“第四人称”的境界

来源:《天涯》 发布时间:2008-08-25 我要评论()



横光利一之墓



    我辈都不过是以皮肤,以衣服,以墙壁,尤其是以语言——早有人说过,“与其说语言表达了什么,不如说它掩盖了什么”——为界的一种有限存在,存在于这空空渺渺的无限之中。因而我们对他人或他者的向往,也便顺理成章地无限着。

    但无论是皮肤、衣服、墙壁、语言还是别的什么,都不能阻挡我们的向往。所以我猜,在那条条界线之外,空空渺渺之中,早有另样的戏剧在上演,一直都在上演,那便是心魂之永恒的盼念。我们想象那样的戏剧,倾慕那样的戏剧,窃盼它能成真,所以有了文学。但如果“文学”二字也已然被不断加固的某些界线所囚禁,我们毋宁只称其为:写作。

    我遗憾地发现,“文学”二字果然已被“知识树”的果实给噎成了半死;更多的人宁愿相信那不过是一种成熟与否的技能,却忘记着,上帝所以要给人孤独、欲望和写作才能的苦心苦盼。

    比如说,人们宁愿相信真实是文学的最高境界,却很少去问:真实到底是指的什么?终归要由谁来鉴定?真实,难道不是意味着公认?数学的真理要靠公认,文学的境界莫非也得靠它?倘其如此,独具的心流就很容易被埋没、被强迫了;一俟神明不止于看顾个人,只怕集体的偶像就又要出面弄权了。能够摆脱公认的真,是人的真诚或神的真愿。

    对真实的迷拜,很容易使文学忽视着独属于心魂的疑难,忽视着那空空渺渺之中的另样戏剧(《我的丁一之旅》中称之为“虚真” )。这样的忽视,突出地表现于,我们越来越缺乏自我审视的能力,越来越喜欢在白昼的尘埃中模仿激情,而害怕走进黑夜,去探问自己的内心——即被遮挡在皮肤、衣服、墙壁和话语后面的心魂。

    我特别看重疑难。一是因为,疑难是从不说谎的,尤其是不对自己说谎。二是因为,疑难既是囚禁的后果,更是越界的势能。

    我特别敬仰日本作家横光利一前辈。他的书我其实是最近才读到的,而且读的不多,但他的《作家的奥秘》一文令我震动。他说:“绝对需要从一开始就设定一个第四人称。……探求道德就该最先从这一问题着手做起:把第四人称置于自身内部的何处。”

    什么是第四人称呢?他说:“比方说,作家要写某个心地善良的人,在这种场合,他是将自己彻底变成那个心地善良者呢?抑或只是观察他,这思忖的当儿,作家便要触及到自身的奥秘。”

    我想,第四人称,即是那超越了你、我、他三种位置的神性观照吧;是要作家们不仅针对他人,更要针对自己,切勿藏起自己的“奥秘”,一味地向读者展示才华和施以教导。所以我想,写作不是模仿激情的舞台,而是探访心魂的黑夜。横光利一先生接着说:“不设定第四人称,思考便无从进行。柏拉图是第一个从对新假设的感激中认识到了善的。
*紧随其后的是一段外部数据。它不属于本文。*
-- ==== Sys2Proof/Machine/Ingress.lean ====
section
/-!
DEFINITION. What a port ingress does with a message that arrives: postmark, fence, franking, FLD and translation, guard,
classes, destination, the waits for records, receipts and policing (R33, R63-R76, R110-R113, R123, R128, R218-R226,
R236-R246, R309); and the commands on messages that internal sources owe.
-/

namespace Sys2Proof.Machine
open Sys2Proof

/-! ### FLD register BARs (R219) -/

/-- Offset of HDM decoder 0 in the component register block: PRESUMED, as CXL 3.1 lets a device place the capability. -/
def hdmBase : Nat := 0x1210

/-- The 32 bytes of an HDM decoder, as CXL 3.1 lays them out. -/
def hdmImage (e : Hdm) : List Byte :=
  natLe 8 e.base ++ natLe 8 e.size ++ natLe 4 (e.ig + e.iw * 16 + b2n e.committed * 0x600) ++ natLe 8 e.skip ++ natLe 4 0

/-- R220: the granularities and ways that a decoder supports: 256 B to 16 KiB; 1, 2, 3, 4, 6, 8, 12 or 16. -/
def hdmOk (ig iw : Nat) : Bool := decide (ig ≤ 6) && (decide (iw ≤ 4) || (decide (8 ≤ iw) && decide (iw ≤ 10)))

/-- An HDM decoder after a write of bytes at `off` of its image; a committed decoder changes only when it is uncommitted, and one whose
interleave R220 does not support does not commit. -/
def hdmWrite (e : Hdm) (off : Nat) (bs : List Byte) : Hdm :=
  let img := hdmImage e
  let img := img.take off ++ bs ++ img.drop (off + bs.length)
  let ctl := leAt img 16 4
  if e.committed then (if bitAt ctl 9 then e else { e with committed := false })
  else { e with
    base := leAt img 0 8 / 2 ^ 28 * 2 ^ 28, size := leAt img 8 8 / 2 ^ 28 * 2 ^ 28, ig := ctl % 16, iw := bitsOf ctl 7 4,
    skip := leAt img 20 8 / 2 ^ 28 * 2 ^ 28, committed := bitAt ctl 9 && hdmOk (ctl % 16) (bitsOf ctl 7 4) }

/-- The HDM decoder and byte offset that a BAR offset names. -/
def hdmAt (off : Nat) : Option (Nat × Nat) :=
  if hdmBase ≤ off && off < hdmBase + 256 then some ((off - hdmBase) / 32, (off - hdmBase) % 32) else none

/-- A free value's bytes, `n` of them, for registers that CXL 3.1 and not this spec describes. -/
def freeBytes (m : Mach) (n : Nat) : List Byte × Mach :=
  let (w, m) := takeFree m
  (bytesAt (natLe 8 w.toNat) 0 n, m)

/-- Bytes that a read of an FLD BAR returns, outside the parcel region. -/
def barRead (m : Mach) (f off n : Nat) : List Byte × Mach :=
  if off ≥ 0x13000 then (List.replicate n 0, m)
  else match hdmAt off with
    | some (d, o) => (bytesAt (hdmImage (tget ({} : Hdm) m.hdm (8 * f + d))) o n, m)
    | none => freeBytes m n

/-- A write to an FLD BAR, outside the parcel region. -/
def barWrite (m : Mach) (f off : Nat) (bs : List Byte) : Mach :=
  match hdmAt off with
  | some (d, o) => { m with hdm := tmod {} m.hdm (8 * f + d) (fun e => hdmWrite e o bs) }
  | none => m

/-! ### What the ingress fixes of a message (R63, R110, R222, R238) -/

/-- The FLD, and pool address or fault, of a CXL.mem request at a host port: R225's cause with the FLD and the DPA or HPA. -/
inductive Xlate where
  | none
  | ok (f pool d dpa : Nat)
  | fault (cause : Nat) (f : Option Nat) (info : Nat)
  deriving DecidableEq, Repr

/-- R220-R224: translate a CXL.mem request that arrives at host port `p`. Of an unbound FLD none of whose decoders holds the address, the
fault's DPA is 0 (DESIGN CHOICE: log entry 179). -/
def xlateMem (m : Mach) (p : Nat) (h : Hdr) : Xlate :=
  if role m p != 1 || !(isM2SReq h.kind || isRwD h.kind) then .none
  else match pickFld m p h.addr h.dpid with
    | .fault 1 f => .fault 1 f (if gfb m F.TEN_PORT_MODEL_MODEL [p] then 0 else h.addr)
    | .fault c f => .fault c f ((f.bind (fun g => (hdmFind m g h.addr).map (fun d => hdmDpa m g d h.addr))).getD 0)
    | .fld f dpa => match translate m f dpa with
      | .inl pool => .ok f pool ((hdmFind m f h.addr).getD 0) dpa
      | .inr c => .fault c (some f) dpa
近代的道德探索之所以没有出现任何新的假设,可能是因为人们对某种东西心存恐惧吧?而恐惧的原因,总是存在于最为无聊低级的地方。”

    不过这样,横光利一先生就又为写作立下一个原则了,即“第四人称”的境界。正所谓“没有规矩,何成方圆”吧,其实每一次越界,又都是一种更高境界的建立。彻底的价值虚无者当然也可以写和不断地写,但若满篇文字无涉心魂,或干脆是逃避心魂,那是越界吗?那其实已然又入混沌。孔子的“从心所欲不逾矩”,仍不失为伟大教导。

    最后,让我再引一段横光前辈的话,作为本文的结尾吧:“作家的奥秘,既不在写作的意欲,也不在非写不可,而在于与自身的魔障作斗争。”

    如果我们准备听取他的忠告,就督促自己去超越自身这一条大界,尽量站到“第四人称”的位置上去,再来想写什么和怎么写吧。